Das Märchen vom Bücherkönig

Das Märchen vom Bücherkönig
Es war einmal vor langer Zeit, da lebte in einem fernen Land ein König. Er hatte ein
herrliches Schloss auf der Spitze eines Berges. Und darin lebte er mit seiner
wunderschönen Tochter, der Prinzessin. Zum Schloss hinauf führte eine Treppe, die
hatte 26 Stufen. Diese Stufen bestiegen jeden Tag viele, viele Leute aus dem Dorf,
denn der König hatte in seinem Schloss tausende von Büchern. Die durften die Leute
aus dem Dorf alle lesen, wenn sie ihre Arbeit getan hatten.
In der Nähe lebte aber im dunklen Wald eine böse Hexe. Die hasste alle Bücher
und jeden, der lesen konnte. Den König mit seinen vielen Büchern hasste sie am
allermeisten. Sie überlegte lange, wie sie dem König etwas Böses antun konnte.
Schließlich hatte sie eine Idee.
Sie mischte sich unter die Dorfleute, die die Treppe zum Schloss hinaufstiegen und
niemand erkannte sie. So gelangte sie ins Schloss und in den großen Büchersaal des
Königs.

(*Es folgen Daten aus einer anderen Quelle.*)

/-- A message that a kill's sweep absorbs: it counts as performed without effect (R374, R383).
(DEDUCED, log entry 25.) -/
def State.absorbMsg (s : State) (m : Msg) : State :=
  let s1 : State := { s with control := { s.control with purges := s.control.purges.map fun d =>
    if (d.cores.contains m.core && d.covers m.tenant m.lslot : Bool) then { d with packets := d.packets + 1 } else d } }
  (s1.takeMsg m).answerMsg m none

/-- MESSAGE_LAND (R341, R371, R374, R383, R386): the next message for a mailbox lands, is spilled, is dropped, or is discarded by a
kill's sweep.  A core outside the partition is one whose router's bit for it is clear.
(DEDUCED, log entry 25.) -/
def execMessageLand (net : Bool) (core : Nat) (s : State) : Result :=
  match s.nextMsg net core with
  | none => .next s
  | some m =>
    let again (s : State) : Result := .next (s.owe (.messageLand net core))
    match s.msgPart m with
    | none => again (if s.purged m then s.absorbMsg m else s.dropMsg m 4)
    | some p =>
      if s.purged m then again (s.absorbMsg m)
      else if !s.inMesh p core then again (s.dropMsg m 4)
      else if !s.scheduled p then again (s.spillMsg p m)
      else
        let b := (s.core core).mailbox net
        if b.base = 0 ∨ b.part ≠ p then again (s.dropMsg m 1) else .next (s.landMsg p b m)

/-- A message enters the network or leaves for another device (R340, R341). -/
def State.launchMsg (s : State) (c : Ctx) (m : Msg) : State :=
  let dev := s.wordDev m.word
  if dev = s.devNum then
    ({ s with fabric := { s.fabric with msgs := s.fabric.msgs ++ [m] } } : State).owe (.messageLand m.net m.core)
  else if s.lost dev then s.dropMsg m 3
  else (s.packet c dev (.message m.net m.core c.part c.num m.seq m.data)).chargeCtx c.num 2700

/-- SEND (R340): the destination word's form, then the trap on a full queue, then the message, once every earlier access to this device has
performed. -/
def State.sendForm (s : State) (op : BitVec 9) (o : EOps) (net : Bool) : Result :=
  s.run (.e op o) fun c s =>
    let w := c.srcS [o.sa] o.sb
    let core := field w.toNat 0 11
    let q := (c.sendq[netAt net]?).getD []
    if field w.toNat 11 1 ≠ 0 ∨ field w.toNat 24 40 ≠ 0 ∨ Config.cores ≤ core then s.accessFault 3 w 0
    else if 8 ≤ q.length then s.trapEntry 2 (BitVec.ofNat 64 (netAt net))
    else if s.ownOut c then s.stallOn .perform
    else
      let m : Msg :=
        { net := net, core := core, word := w, part := c.part, tenant := c.tenant, lslot := some c.lslot, cls := c.cls, dev := s.devNum, ctx := c.num,
          pc := c.pc, born := c.retires, seq := s.fresh, data := (c.srcV [] o.sa).setWidth 512 }
      let s1 := ({ s with fresh := s.fresh + 1 } : State).mapCx fun c =>
        { c with sendq := setAt c.sendq (netAt net) (q ++ [m]) }
      (s1.launchMsg c m).done (.e op o)

/-- SEND.RQ (R340). -/
def execSendRq (o : EOps) (s : State) : Result := s.sendForm 0x153 o false

/-- SEND.RP (R340). -/
def execSendRp (o : EOps) (s : State) : Result := s.sendForm 0x154 o true

/-- The messages of a context withdrawn from the network when it leaves its seat: its entries keep them (R366, R370). -/
def State.withdrawMsgs (s : State) (ctx : Nat) : State :=
  { s with fabric := { s.fabric with msgs := s.fabric.msgs.filter fun m => !(m.dev == s.devNum && m.ctx == ctx) } }

/-- The send-queue entries of a resumed context sent again in order (R370); those on their way to another device, or in a spill area, are
there already. -/
def State.resendMsgs (s : State) (ctx : Nat) : State :=
  match s.findCtx ctx with
  | none => s
  | some c => ((c.sendq.flatMap id).filter fun m => s.wordDev m.word == s.devNum && !s.fabric.spilled.any fun x => x.2 == m).foldl
      (fun s m => s.launchMsg c m) s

Dort saß die Prinzessin und las in ihrem Lieblingsbuch.
„Tausend Jahre sollst du schlafen und solange soll niemand dieses Schloss
betreten“, schrie die Hexe und schwang den Zauberstab. Da fiel die Prinzessin in
einen tiefen Schlaf.
Der König ließ seine weisen Männer rufen, aber sie konnten die Treppe zum Schloss
nicht betreten. Jedes Mal, wenn sie es versuchten, richtete sich eine gläserne Wand
vor ihnen auf.
Der König schickte Boten im ganzen Land herum, aber niemand konnte den Fluch
der Hexe aufheben. Da versprach der König in seiner Not, wem es gelänge, bis ins
Schoss vorzudringen und die Prinzessin zu erlösen, der sollte die Prinzessin heiraten
und König werden.
Viele kamen und versuchten es, aber alle wurden von der gläsernen Wand daran
gehindert, die Treppe zum Schloss hinauf zu steigen.

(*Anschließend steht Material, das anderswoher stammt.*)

-- ==== Sys2Proof/Machine/Links.lean ====
section
/-! DEFINITION. Links and lost peers: the mark of a lost device and all that it ends, readmission, and the ports' states
(R14, R78, R83, R97, R101 to R104, R113 to R122, R135, R331, R335, R341, R402 to R406, R410, R417). -/

namespace Sys2Proof.Machine

open Sys2Proof.Bits

/-! ## What a lost device ends (R102) -/

/-- Which reply an access takes: a group load's names its first offset (R120, R271). -/
def Await.answers (w : Await) : Option Nat := if w.group then some w.key else none

/-- The order state of a context once a device is marked lost (R83, R90, R97, R120): tokens wait for it no more, its streams
are free, and an open group that used it is lost with cause 3. -/
def Order.loseDevice (o : Order) (dev : Nat) : Order :=
  { o with
    streams := o.streams.filter fun x => x.dev != dev,
    tokens := o.tokens.map fun t =>
      if t.waits.any fun x => x.dev == dev then
        { t with waits := t.waits.filter fun x => x.dev != dev, lost := sortNat (t.lost ++ [dev]).eraseDups }
      else t,
    closes := o.closes.map fun k =>
      if k.waiting.contains dev then
        { k with waiting := k.waiting.filter (· != dev), lost := sortNat (k.lost ++ [dev]) }
      else k,
    group := o.group.map fun g => if g.devs.contains dev then g.mark (some 3) dev else g }

/-- Replies that a lost device owes to a context's instructions (R14, R120). -/
def State.loseReplies (s : State) (dev : Nat) : State :=
  s.allCtx.foldl (fun s c =>
    (c.order.awaits.filter fun w => w.dev == dev && w.reply.isNone).foldl (fun s w => s.replyCame c.num dev w.answers .lost) s) s

/-- The batch closes that a mark completes (R97, R98). -/
def State.settleCloses (s : State) : State :=
  s.allCtx.foldl (fun s c => s.completeCloses c.num (c.order.closes.length + 1)) s

/-- A context's bundle when a companion's device is marked lost (R112, R114, R122): an open bundle is doomed, one that closes
aborts before its commit point and goes on without the companion after it. -/
def State.loseBundle (s : State) (c : Ctx) (b : Bundle) (dev : Nat) : State :=
  match b.comps.find? fun x => x.dev == dev with
  | none => s
  | some comp => match b.stage with
    | .opened => s.doomOpen c 4 (some comp)
    | .issued => s.doomOpen c 4 (some comp)
    | .final => s.abortClose c.num b 4 comp
    | .deciding => s.abortClose c.num b 4 comp
    | .committing =>
      let b1 : Bundle := { b with
        waiting := b.waiting.filter fun x => x.dev != dev, latelost := true,
        lost := b.lost ++ b.comps.filter fun x => x.dev == dev }
      let s1 := s.mapBundle c.num fun _ => b1
      if b1.waiting.isEmpty then (s1.finishCommit c.num b1).dropSettled else s1
    | _ => s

Als der König schon fast die Hoffnung aufgegeben hatte, kam aus dem entferntesten
Ende des Reiches ein junger Bursche. Er trug einen schweren Rucksack auf dem
Rücken. Den öffnete er und entnahm daraus viele Bücher. Der Bursche sagte: „Da die
Hexe Bücher so sehr hasst, kann ihr Fluch nur mit Büchern bekämpft werden.“ Er
setzte sich auf den Boden, dicht vor die gläserne Wand und fing an, in seinem Buch
zu lesen. Er las und las und als er das Buch zu Ende gelesen hatte, ging er auf die
gläserne Wand zu – und siehe da, die Wand zog sich ein Stück zurück und der
Bursche konnte sich auf die erste Stufe setzen. Doch weiter kam er nicht. Und so
legte er sich auf die erste Stufe zum Schlafen hin. Am nächsten Tag las er wieder
ein Buch, und wieder wich die Wand um eine Stufe zurück. So ging es viele, viele
Tage, bis er schließlich am 26. Tag auf der obersten Stufe stand. Da nahm er sein
Lieblingsbuch und las es. Als er das letzte Wort gelesen hatte, zerbröckelte die
gläserne Wand in 1000 Stücke. Der Busche ging in den Büchersaal des Königs, wo
die schöne Prinzessin gerade ihre Augen aufschlug.
Die Prinzessin heiratete den Burschen und der alte König übergab ihm seinen Thron.
Und die Leute im Land konnten wieder so viele Bücher lesen, wie sie wollten. Und
wenn sie nicht gestorben sind, dann leben und lesen sie noch heute.